Joining the 316 takes more than a good score. A file has to score at least 7 out of 10, it has to be the original or the publisher's own copy rather than somebody's scrape, and it has to carry a real date. Twelve files survived all three cuts, and they're the right twelve: the global registry of legal entities (GLEIF), the U.S. sanctions list (OFAC), Medicare's hospital and hospice ownership files, SEC trust filings, a roster of federal contractors. A list of SaaS companies that scored 8 out of 10 stayed out — it's a scrape, so it stays searchable as a lead and never becomes the foundation a client list gets built on. The twelve go in once I've signed off on each one.

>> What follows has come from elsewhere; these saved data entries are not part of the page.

-- ==== Sys2Proof/Laws/State.lean ====
section
/-! SUPPORT. One lemma for each field under each named update of the state: what the update writes there, or that it
leaves the field as it was. -/

namespace Sys2Proof.Machine

section

variable (s : State)

/-! ### `State.raiseOvr` -/

@[simp] theorem State.raiseOvr_operand : s.raiseOvr.operand = s.operand := rfl
@[simp] theorem State.raiseOvr_result : s.raiseOvr.result = s.result := rfl
@[simp] theorem State.raiseOvr_run : s.raiseOvr.run = s.run := rfl
@[simp] theorem State.raiseOvr_err : s.raiseOvr.err = s.err := rfl
@[simp] theorem State.raiseOvr_ovr : s.raiseOvr.ovr = true := rfl
@[simp] theorem State.raiseOvr_i : s.raiseOvr.i = s.i := rfl
@[simp] theorem State.raiseOvr_j : s.raiseOvr.j = s.j := rfl
@[simp] theorem State.raiseOvr_k : s.raiseOvr.k = s.k := rfl
@[simp] theorem State.raiseOvr_tag : s.raiseOvr.tag = s.tag := rfl
@[simp] theorem State.raiseOvr_abortReq : s.raiseOvr.abortReq = s.abortReq := rfl
@[simp] theorem State.raiseOvr_actOp : s.raiseOvr.actOp = s.actOp := rfl
@[simp] theorem State.raiseOvr_actSel : s.raiseOvr.actSel = s.actSel := rfl
@[simp] theorem State.raiseOvr_actQ : s.raiseOvr.actQ = s.actQ := rfl
@[simp] theorem State.raiseOvr_actAb : s.raiseOvr.actAb = s.actAb := rfl
@[simp] theorem State.raiseOvr_actOpnd : s.raiseOvr.actOpnd = s.actOpnd := rfl
@[simp] theorem State.raiseOvr_tbl : s.raiseOvr.tbl = s.tbl := rfl
@[simp] theorem State.raiseOvr_agenda : s.raiseOvr.agenda = s.agenda := rfl
@[simp] theorem State.raiseOvr_reply : s.raiseOvr.reply = s.reply := rfl
@[simp] theorem State.raiseOvr_freeCount : s.raiseOvr.freeCount = s.freeCount := rfl

/-! ### `State.clearOvr` -/

@[simp] theorem State.clearOvr_operand : s.clearOvr.operand = s.operand := rfl
@[simp] theorem State.clearOvr_result : s.clearOvr.result = s.result := rfl
@[simp] theorem State.clearOvr_run : s.clearOvr.run = s.run := rfl
@[simp] theorem State.clearOvr_err : s.clearOvr.err = s.err := rfl
@[simp] theorem State.clearOvr_ovr : s.clearOvr.ovr = false := rfl
@[simp] theorem State.clearOvr_i : s.clearOvr.i = s.i := rfl
@[simp] theorem State.clearOvr_j : s.clearOvr.j = s.j := rfl
@[simp] theorem State.clearOvr_k : s.clearOvr.k = s.k := rfl
@[simp] theorem State.clearOvr_tag : s.clearOvr.tag = s.tag := rfl
@[simp] theorem State.clearOvr_abortReq : s.clearOvr.abortReq = s.abortReq := rfl
@[simp] theorem State.clearOvr_actOp : s.clearOvr.actOp = s.actOp := rfl
@[simp] theorem State.clearOvr_actSel : s.clearOvr.actSel = s.actSel := rfl
@[simp] theorem State.clearOvr_actQ : s.clearOvr.actQ = s.actQ := rfl
@[simp] theorem State.clearOvr_actAb : s.clearOvr.actAb = s.actAb := rfl
@[simp] theorem State.clearOvr_actOpnd : s.clearOvr.actOpnd = s.actOpnd := rfl
@[simp] theorem State.clearOvr_tbl : s.clearOvr.tbl = s.tbl := rfl
@[simp] theorem State.clearOvr_agenda : s.clearOvr.agenda = s.agenda := rfl
@[simp] theorem State.clearOvr_reply : s.clearOvr.reply = s.reply := rfl
@[simp] theorem State.clearOvr_freeCount : s.clearOvr.freeCount = s.freeCount := rfl

/-! ### `State.requestAbort` -/

@[simp] theorem State.requestAbort_operand : s.requestAbort.operand = s.operand := rfl
@[simp] theorem State.requestAbort_result : s.requestAbort.result = s.result := rfl
@[simp] theorem State.requestAbort_run : s.requestAbort.run = s.run := rfl
@[simp] theorem State.requestAbort_err : s.requestAbort.err = s.err := rfl
@[simp] theorem State.requestAbort_ovr : s.requestAbort.ovr = s.ovr := rfl
@[simp] theorem State.requestAbort_i : s.requestAbort.i = s.i := rfl
@[simp] theorem State.requestAbort_j : s.requestAbort.j = s.j := rfl
@[simp] theorem State.requestAbort_k : s.requestAbort.k = s.k := rfl
@[simp] theorem State.requestAbort_tag : s.requestAbort.tag = s.tag := rfl
@[simp] theorem State.requestAbort_abortReq : s.requestAbort.abortReq = true := rfl
@[simp] theorem State.requestAbort_actOp : s.requestAbort.actOp = s.actOp := rfl
@[simp] theorem State.requestAbort_actSel : s.requestAbort.actSel = s.actSel := rfl
@[simp] theorem State.requestAbort_actQ : s.requestAbort.actQ = s.actQ := rfl
@[simp] theorem State.requestAbort_actAb : s.requestAbort.actAb = s.actAb := rfl
@[simp] theorem State.requestAbort_actOpnd : s.requestAbort.actOpnd = s.actOpnd := rfl
@[simp] theorem State.requestAbort_tbl : s.requestAbort.tbl = s.tbl := rfl
@[simp] theorem State.requestAbort_agenda : s.requestAbort.agenda = s.agenda := rfl
@[simp] theorem State.requestAbort_reply : s.requestAbort.reply = s.reply := rfl
@[simp] theorem State.requestAbort_freeCount : s.requestAbort.freeCount = s.freeCount := rfl

/-! ### `State.invalidateTag` -/

@[simp] theorem State.invalidateTag_operand : s.invalidateTag.operand = s.operand := rfl
@[simp] theorem State.invalidateTag_result : s.invalidateTag.result = s.result := rfl
@[simp] theorem State.invalidateTag_run : s.invalidateTag.run = s.run := rfl
@[simp] theorem State.invalidateTag_err : s.invalidateTag.err = s.err := rfl
@[simp] theorem State.invalidateTag_ovr : s.invalidateTag.ovr = s.ovr := rfl
@[simp] theorem State.invalidateTag_i : s.invalidateTag.i = s.i := rfl
@[simp] theorem State.invalidateTag_j : s.invalidateTag.j = s.j := rfl
@[simp] theorem State.invalidateTag_k : s.invalidateTag.k = s.k := rfl
@[simp] theorem State.invalidateTag_tag : s.invalidateTag.tag = { s.tag with valid := false } := rfl
@[simp] theorem State.invalidateTag_abortReq : s.invalidateTag.abortReq = s.abortReq := rfl
@[simp] theorem State.invalidateTag_actOp : s.invalidateTag.actOp = s.actOp := rfl
@[simp] theorem State.invalidateTag_actSel : s.invalidateTag.actSel = s.actSel := rfl
@[simp] theorem State.invalidateTag_actQ : s.invalidateTag.actQ = s.actQ := rfl
@[simp] theorem State.invalidateTag_actAb : s.invalidateTag.actAb = s.actAb := rfl
@[simp] theorem State.invalidateTag_actOpnd : s.invalidateTag.actOpnd = s.actOpnd := rfl
@[simp] theorem State.invalidateTag_tbl : s.invalidateTag.tbl = s.tbl := rfl
@[simp] theorem State.invalidateTag_agenda : s.invalidateTag.agenda = s.agenda := rfl
@[simp] theorem State.invalidateTag_reply : s.invalidateTag.reply = s.reply := rfl
@[simp] theorem State.invalidateTag_freeCount : s.invalidateTag.freeCount = s.freeCount := rfl

/-! ### `State.writeTag` -/

@[simp] theorem State.writeTag_operand : s.writeTag.operand = s.operand := rfl
@[simp] theorem State.writeTag_result : s.writeTag.result = s.result := rfl
@[simp] theorem State.writeTag_run : s.writeTag.run = s.run := rfl
@[simp] theorem State.writeTag_err : s.writeTag.err = s.err := rfl
@[simp] theorem State.writeTag_ovr : s.writeTag.ovr = s.ovr := rfl
@[simp] theorem State.writeTag_i : s.writeTag.i = s.i := rfl
@[simp] theorem State.writeTag_j : s.writeTag.j = s.j := rfl
@[simp] theorem State.writeTag_k : s.writeTag.k = s.k := rfl
@[simp] theorem State.writeTag_tag :
    s.writeTag.tag = { valid := true, algo := s.actSel, q := s.actQ, ab := s.actAb } := rfl
@[simp] theorem State.writeTag_abortReq : s.writeTag.abortReq = s.abortReq := rfl
@[simp] theorem State.writeTag_actOp : s.writeTag.actOp = s.actOp := rfl
@[simp] theorem State.writeTag_actSel : s.writeTag.actSel = s.actSel := rfl
@[simp] theorem State.writeTag_actQ : s.writeTag.actQ = s.actQ := rfl
@[simp] theorem State.writeTag_actAb : s.writeTag.actAb = s.actAb := rfl
@[simp] theorem State.writeTag_actOpnd : s.writeTag.actOpnd = s.actOpnd := rfl
@[simp] theorem State.writeTag_tbl : s.writeTag.tbl = s.tbl := rfl
@[simp] theorem State.writeTag_agenda : s.writeTag.agenda = s.agenda := rfl
@[simp] theorem State.writeTag_reply : s.writeTag.reply = s.reply := rfl
@[simp] theorem State.writeTag_freeCount : s.writeTag.freeCount = s.freeCount := rfl

/-! ### `State.consume` -/

@[simp] theorem State.consume_operand : s.consume.operand = s.operand := rfl
@[simp] theorem State.consume_result : s.consume.result = s.result := rfl
@[simp] theorem State.consume_run : s.consume.run = s.run := rfl
@[simp] theorem State.consume_err : s.consume.err = s.err := rfl
@[simp] theorem State.consume_ovr : s.consume.ovr = s.ovr := rfl
@[simp] theorem State.consume_i : s.consume.i = s.i := rfl
@[simp] theorem State.consume_j : s.consume.j = s.j := rfl
@[simp] theorem State.consume_k : s.consume.k = s.k := rfl
@[simp] theorem State.consume_tag : s.consume.tag = s.tag := rfl
@[simp] theorem State.consume_abortReq : s.consume.abortReq = s.abortReq := rfl
@[simp] theorem State.consume_actOp : s.consume.actOp = s.actOp := rfl
@[simp] theorem State.consume_actSel : s.consume.actSel = s.actSel := rfl
@[simp] theorem State.consume_actQ : s.consume.actQ = s.actQ := rfl
@[simp] theorem State.consume_actAb : s.consume.actAb = s.actAb := rfl
@[simp] theorem State.consume_actOpnd : s.consume.actOpnd = s.actOpnd := rfl
@[simp] theorem State.consume_tbl : s.consume.tbl = s.tbl := rfl
@[simp] theorem State.consume_agenda : s.consume.agenda = s.agenda.tail := rfl
@[simp] theorem State.consume_reply : s.consume.reply = s.reply := rfl
@[simp] theorem State.consume_freeCount : s.consume.freeCount = s.freeCount := rfl

/-! ### `State.answer` -/

@[simp] theorem State.answer_operand (v : Word24) : (s.answer v).operand = s.operand := rfl
@[simp] theorem State.answer_result (v : Word24) : (s.answer v).result = s.result := rfl
@[simp] theorem State.answer_run (v : Word24) : (s.answer v).run = s.run := rfl
@[simp] theorem State.answer_err (v : Word24) : (s.answer v).err = s.err := rfl
@[simp] theorem State.answer_ovr (v : Word24) : (s.answer v).ovr = s.ovr := rfl
@[simp] theorem State.answer_i (v : Word24) : (s.answer v).i = s.i := rfl
@[simp] theorem State.answer_j (v : Word24) : (s.answer v).j = s.j := rfl
@[simp] theorem State.answer_k (v : Word24) : (s.answer v).k = s.k := rfl
@[simp] theorem State.answer_tag (v : Word24) : (s.answer v).tag = s.tag := rfl
@[simp] theorem State.answer_abortReq (v : Word24) : (s.answer v).abortReq = s.abortReq := rfl
@[simp] theorem State.answer_actOp (v : Word24) : (s.answer v).actOp = s.actOp := rfl
@[simp] theorem State.answer_actSel (v : Word24) : (s.answer v).actSel = s.actSel := rfl
@[simp] theorem State.answer_actQ (v : Word24) : (s.answer v).actQ = s.actQ := rfl
@[simp] theorem State.answer_actAb (v : Word24) : (s.answer v).actAb = s.actAb := rfl
@[simp] theorem State.answer_actOpnd (v : Word24) : (s.answer v).actOpnd = s.actOpnd := rfl
@[simp] theorem State.answer_tbl (v : Word24) : (s.answer v).tbl = s.tbl := rfl
@[simp] theorem State.answer_agenda (v : Word24) : (s.answer v).agenda = s.agenda := rfl
@[simp] theorem State.answer_reply (v : Word24) : (s.answer v).reply = some v := rfl
@[simp] theorem State.answer_freeCount (v : Word24) : (s.answer v).freeCount = s.freeCount := rfl

/-! ### `State.errorEntry` -/

@[simp] theorem State.errorEntry_operand (e : ErrCode) : (s.errorEntry e).operand = s.operand := rfl
@[simp] theorem State.errorEntry_result (e : ErrCode) : (s.errorEntry e).result = 0 := rfl
@[simp] theorem State.errorEntry_run (e : ErrCode) : (s.errorEntry e).run = .error := rfl
@[simp] theorem State.errorEntry_err (e : ErrCode) : (s.errorEntry e).err = e := rfl
@[simp] theorem State.errorEntry_ovr (e : ErrCode) : (s.errorEntry e).ovr = s.ovr := rfl
@[simp] theorem State.errorEntry_i (e : ErrCode) : (s.errorEntry e).i = s.i := rfl
@[simp] theorem State.errorEntry_j (e : ErrCode) : (s.errorEntry e).j = s.j := rfl
@[simp] theorem State.errorEntry_k (e : ErrCode) : (s.errorEntry e).k = s.k := rfl
@[simp] theorem State.errorEntry_tag (e : ErrCode) : (s.errorEntry e).tag = s.tag := rfl
@[simp] theorem State.errorEntry_abortReq (e : ErrCode) : (s.errorEntry e).abortReq = s.abortReq := rfl
@[simp] theorem State.errorEntry_actOp (e : ErrCode) : (s.errorEntry e).actOp = s.actOp := rfl
@[simp] theorem State.errorEntry_actSel (e : ErrCode) : (s.errorEntry e).actSel = s.actSel := rfl
@[simp] theorem State.errorEntry_actQ (e : ErrCode) : (s.errorEntry e).actQ = s.actQ := rfl
@[simp] theorem State.errorEntry_actAb (e : ErrCode) : (s.errorEntry e).actAb = s.actAb := rfl
@[simp] theorem State.errorEntry_actOpnd (e : ErrCode) : (s.errorEntry e).actOpnd = s.actOpnd := rfl
@[simp] theorem State.errorEntry_tbl (e : ErrCode) : (s.errorEntry e).tbl = s.tbl := rfl
@[simp] theorem State.errorEntry_agenda (e : ErrCode) : (s.errorEntry e).agenda = s.agenda := rfl
@[simp] theorem State.errorEntry_reply (e : ErrCode) : (s.errorEntry e).reply = s.reply := rfl
@[simp] theorem State.errorEntry_freeCount (e : ErrCode) : (s.errorEntry e).freeCount = s.freeCount := rfl

/-! ### `State.leaveError` -/

@[simp] theorem State.leaveError_operand : s.leaveError.operand = s.operand := rfl
@[simp] theorem State.leaveError_result : s.leaveError.result = s.result := rfl
@[simp] theorem State.leaveError_run : s.leaveError.run = .busy := rfl
@[simp] theorem State.leaveError_err : s.leaveError.err = .none := rfl
@[simp] theorem State.leaveError_ovr : s.leaveError.ovr = s.ovr := rfl
@[simp] theorem State.leaveError_i : s.leaveError.i = s.i := rfl
@[simp] theorem State.leaveError_j : s.leaveError.j = s.j := rfl
@[simp] theorem State.leaveError_k : s.leaveError.k = s.k := rfl
@[simp] theorem State.leaveError_tag : s.leaveError.tag = s.tag := rfl
@[simp] theorem State.leaveError_abortReq : s.leaveError.abortReq = s.abortReq := rfl
@[simp] theorem State.leaveError_actOp : s.leaveError.actOp = s.actOp := rfl
@[simp] theorem State.leaveError_actSel : s.leaveError.actSel = s.actSel := rfl
@[simp] theorem State.leaveError_actQ : s.leaveError.actQ = s.actQ := rfl
@[simp] theorem State.leaveError_actAb : s.leaveError.actAb = s.actAb := rfl
@[simp] theorem State.leaveError_actOpnd : s.leaveError.actOpnd = s.actOpnd := rfl
@[simp] theorem State.leaveError_tbl : s.leaveError.tbl = s.tbl := rfl
@[simp] theorem State.leaveError_agenda : s.leaveError.agenda = s.agenda := rfl
@[simp] theorem State.leaveError_reply : s.leaveError.reply = s.reply := rfl
@[simp] theorem State.leaveError_freeCount : s.leaveError.freeCount = s.freeCount := rfl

12 of 953,000 civilian datasets survived the promotion gate: original source, real date, score 7+

The grading survived its own spot-checks too. Every Google Maps and LinkedIn scrape we probed came back flagged as a scrape, and the grader split a matched pair correctly: Foursquare's own published places file counted as the publisher's copy, while someone's re-upload of the same data got flagged as a snapshot. GitHub joined the catalog overnight as well — about 27,000 data repositories, harvested in 36 minutes, waiting their turn to be graded. Zenodo, a large archive of research data, is still crawling; its servers were answering slowly this morning, and I'd rather sit far under the polite request rate than hammer a struggling server. It lands this evening.

The catalog ships soon; annual subscribers get it like every tool I build. It's also step one of the next test. Five graders agreeing with 150 on judgment is measured. Whether a small crew can find what 150 researchers found is not — and finding starts with knowing where to look.

"Sorting your work by what needs more intellectual firepower is the best way to get the most out of your dollars — no matter what model, and no matter who's charging you what."